Today’s Grain Market Update

by Grace McDonald

In an overall mixed session across ag markets Wednesday, corn and wheat managed to recover some of the early week losses, with the latter finally finding some buying interest as KC and Chicago contracts again set new contract lows early in the session. Soybean futures were under pressure for most of the day, as weak energy markets induced more profit-taking in soybean oil futures. Crude oil prices, in particular, are down for the third straight session, with NYMEX futures working toward the lowest close for the front-month contract in over four years Wednesday. Equity markets were lower but recovered off daily lows. Early pressure can be attributed to U.S. GDP through the first quarter of 2025 reporting the first quarterly decline since 2022, driven primarily by a surge in imports as consumers and businesses attempt to work ahead of planned tariff policy. 

WHEAT:

July Kansas City wheat traded 1 1/2 cents lower on Wednesday, closing at $5.29 1/2. July Chicago and Minneapolis contracts, on the other hand, were higher, led by Chicago which was up 5 1/4 cents. It was a disappointing day for July KC wheat as prices fell from early highs to close lower for the seventh time in the past ten sessions. July futures tied the lowest price for front-month KC futures since October of 2020.

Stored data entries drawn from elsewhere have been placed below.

/-- An ending cause reaches a slot (R120, R126, R127): at once where the gate has not been open, after
the quench time where it is or has been. -/
def State.endPath (s : State) (g : Gate) (r : Reason) : State :=
  let sl := s.slot g
  match sl.state with
  | .idle | .releasing => s
  | .collecting | .stepping => s.slotRelease g r
  | .hot =>
    ((s.setSlot g (sl.quenchForRelease s.config.quenchTime r)).setGate g false).enqueue
      (.cold ⟨s.address, g⟩ .all)
  | .held => s.setSlot g (sl.quenchForRelease s.config.quenchTime r)
  | .quenching =>
    if sl.purpose = some .step then
      s.setSlot g { sl with purpose := some .release, stepThrow := none, releaseReason := some r }
    else s

/-- The next throw of a scan (R144), and whether the step wraps; none only for an empty set. -/
def nextThrow (S : ThrowSet) (c : Throw) : Option (Throw × Bool) :=
  match setThrows.find? (fun t => inSet S t && decide (c < t)) with
  | some t => some (t, false)
  | none => (setThrows.find? (fun t => inSet S t)).map (fun t => (t, true))

/-- A step to `t` is made (R145). -/
def State.makeStep (s : State) (g : Gate) (sc : Scan) (t : Throw) : State :=
  let sl := s.slot g
  if t = sc.current then s.setSlot g { sl with scan := some sc }
  else
    (s.setSlot g { sl with
      state := .quenching, quenchTimer := some s.config.quenchTime, purpose := some .step
      stepThrow := some t, scan := some sc }).setGate g false

/-- A trigger in HOT (R143, R144). -/
def State.triggerHot (s : State) (g : Gate) (sc : Scan) : State :=
  let sl := s.slot g
  if 0 < sc.dwell then s.setSlot g { sl with scan := some { sc with dwell := sc.dwell - 1 } }
  else
    match nextThrow sc.throws sc.current with
    | none => s
    | some (t, wraps) =>
      let counted := wraps && sc.cyclesReload != 0
      if counted && decide (sc.cycles ≤ 1) then
        (s.setSlot g { sl with
          scan := some { sc with cycles := 0, ended := true, pending := false } }).enqueueLast
          (.frame (.notice .scanEnd (some ⟨s.address, g⟩) Reason.done.code))
      else
        s.makeStep g
          { sc with
            dwell := sc.dwellReload
            cycles := if counted then sc.cycles - 1 else sc.cycles } t

/-- A trigger for a slot (R142, R143). -/
def State.trigger (s : State) (g : Gate) : State :=
  match (s.slot g).scan with
  | none => s
  | some sc =>
    if sc.ended then s
    else
      match (s.slot g).state with
      | .hot => s.triggerHot g sc
      | .quenching | .stepping | .held =>
        s.setSlot g { s.slot g with
          scan := some (if sc.pending then { sc with overrun := min (sc.overrun + 1) Config.countMax }
            else { sc with pending := true }) }
      | .collecting | .idle | .releasing => s

/-- The pending trigger, if set, is cleared and taken in HOT (R143). -/
def State.takePending (s : State) (g : Gate) : State :=
  match (s.slot g).scan with
  | some sc =>
    if sc.pending then
      (s.setSlot g { s.slot g with scan := some { sc with pending := false } }).trigger g
    else s
  | none => s

/-- The gate opens, HOT is queued and the slot enters HOT (R115, R118, R153); from STEPPING or HELD a
pending trigger is then taken (R143). -/
def State.openGate (s : State) (g : Gate) : State :=
  let sl := s.slot g
  let s := ((s.setSlot g { sl with
    state := .hot, timer := none, quenchTimer := none, purpose := none }).setGate g true).enqueue
    (.hot ⟨s.address, g⟩)
  if sl.state = .stepping ∨ sl.state = .held then s.takePending g else s

/-- The gate-opening condition is tested (R118). -/
def State.testReady (s : State) (g : Gate) : State :=
  let sl := s.slot g
  if sl.full then
    if s.quenchSensed then s.setSlot g { sl with state := .held, timer := none }
    else s.openGate g
  else s

/-! ### The warm restart -/

/-- Insert a handle and its mask in ascending handle order, once. -/
def insertHandle (h : Handle) (m : HopMask) : List (Handle × HopMask) → List (Handle × HopMask)
  | [] => [(h, m)]
  | p :: ps =>
    if handleKey h < handleKey p.1 then (h, m) :: p :: ps
    else if h = p.1 then p :: ps
    else p :: insertHandle h m ps

/-- The handles the node holds, ascending, each with the node's hop mask (R159). -/
def State.heldHandles (s : State) : List (Handle × HopMask) :=
  s.owners.foldl (fun l o => insertHandle o.handle o.mask l) []

/-- The frames already in the transmit queue that the restart adopts (R159): the drop-out BREAKs, which are
still unaccounted for, and the RELEASEs of RELEASING slots. -/
def State.adopted (s : State) : List Teardown :=
  s.txQueue.filterMap (fun e =>
    match e.item with
    | .frame (.brk h _ reason) => if reason = Reason.dropOut.code then some (.brk h) else none
    | .frame (.release h _) =>
      if (s.slot h.gate).state = .releasing then some (.release h) else none
    | _ => none)

/-- The node's own BREAKs and RELEASEs that stand in the receive queue: sent, and still to be seen. -/
def State.sentUnseen (s : State) : List Teardown :=
  s.rxQueue.filterMap (fun rx => if rx.sender = s.address then rx.frame.teardown else none)

/-- The restart's own BREAKs: for handles held that another node anchors, but for those an adopted BREAK
covers (R159). -/
def State.restartBreaks (s : State) : List Frame :=
  (s.heldHandles.filter (fun p => p.1.anchor != s.address && !s.adopted.contains (.brk p.1))).map
    (fun p => .brk p.1 p.2 Reason.restart.code)

/-- A slot state whose path the restart releases (R159). -/
def SlotState.tornDown : SlotState → Bool
  | .collecting | .hot | .quenching | .stepping | .held => true
  | .idle | .releasing => false

/-- The restart's own RELEASEs, in ascending gate order (R159). -/
def State.restartReleases (s : State) : List Frame :=
  (allGates.filter (fun g => (s.slot g).state.tornDown)).map
    (fun g => .release ⟨s.address, g⟩ Reason.restart.code)

/-- Stop a slot's timers; the purpose is absent while the quench timer is stopped (R114, R134). -/
def Slot.stopTimers (sl : Slot) : Slot :=
  { sl with timer := none, quenchTimer := none, purpose := none, stepThrow := none }

/-- A warm restart begins (R158, R159). -/
def State.beginRestart (s : State) : State :=
  ({ s with
    nodeState := .restarting
    restartDrive := true
    gateOut := Vector.replicate 8 false
    slots := s.slots.map Slot.stopTimers
    restart := some
      { waiting := s.restartBreaks ++ s.restartReleases
        outstanding := s.adopted
        withdrawn := false
        sent := s.sentUnseen } }).fillTeardown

Kansas City prices are unable to shake the recent improvement in conditions across hard red growing areas in the Western Plains, meanwhile soft red prices were able to hold onto gains despite closing well below daily highs. Meanwhile, Minneapolis spring wheat futures have extended their premium over Chicago and KC futures to the largest in about a year at approximately 65 cents. The current wheat market dynamics will lead to an interesting May WASDE report, which will balance improving conditions for winter wheat crops with lower estimated acreage across all wheat varieties based on the March 31 USDA estimates.

The DTN National HRW Index finished Tuesday at $4.52, while the DTN National HRS Index was at $5.63. Wednesday’s futures close and the implied Tuesday basis of 79 cents under the July for HRW, and 30 cents under the July for HRS, would indicate the indices for Wednesday afternoon to be near $4.50 and $5.66, respectively.

CORN:

July corn closed at $4.75 1/2 on Wednesday, up 5 1/4 cents. New-crop December corn was up 1 3/4 cents to $4.46 1/4. July futures caught themselves at support in the upper $4.60s but stalled out at the 50-day moving average near $4.78 1/2. New-crop December futures traded within 4 cents of the lowest price of 2025 thus far but managed to close higher for just the third positive session in the past ten tries.

The Energy Information Administration reported last week’s ethanol production averaged 1.04 million barrels per day (bpd) last week, an increase of 7,000 bpd as the seasonal slowdown thus far was very short-lived, with production showing increases the past two weeks after bottoming at 1.012 million bpd the week ended April 11. The production uptick comes as the Trump administration earlier this week granted an emergency fuel waiver which allows for the sale of E15 blends through the summer months. All this points to steady, strong demand for corn from the ethanol industry through the balance of the 2024-25 marketing year.

Traders will likely begin to look ahead to the May WASDE report, which will be an interesting look into the diverging situations between old-crop and new-crop corn. Old-crop demand may be revised higher again by the USDA, but assuming a steady acreage estimate of 95.3 million acres (the March 31 USDA estimate) and a trend line yield north of 180 bushels per acre, the resulting ending stocks for 2025-26 may keep pressure on prices. Of course, weather will always be the determining factor, and it’s worth keeping in mind that early WASDE estimates carry a fairly high degree of historical error (both ways) and must be taken with a grain of salt.

The DTN National Corn Index finished Tuesday at $4.37. Wednesday’s futures close and Tuesday’s implied corn basis of 33 cents under the July board would indicate the index on Wednesday afternoon to be near $4.42.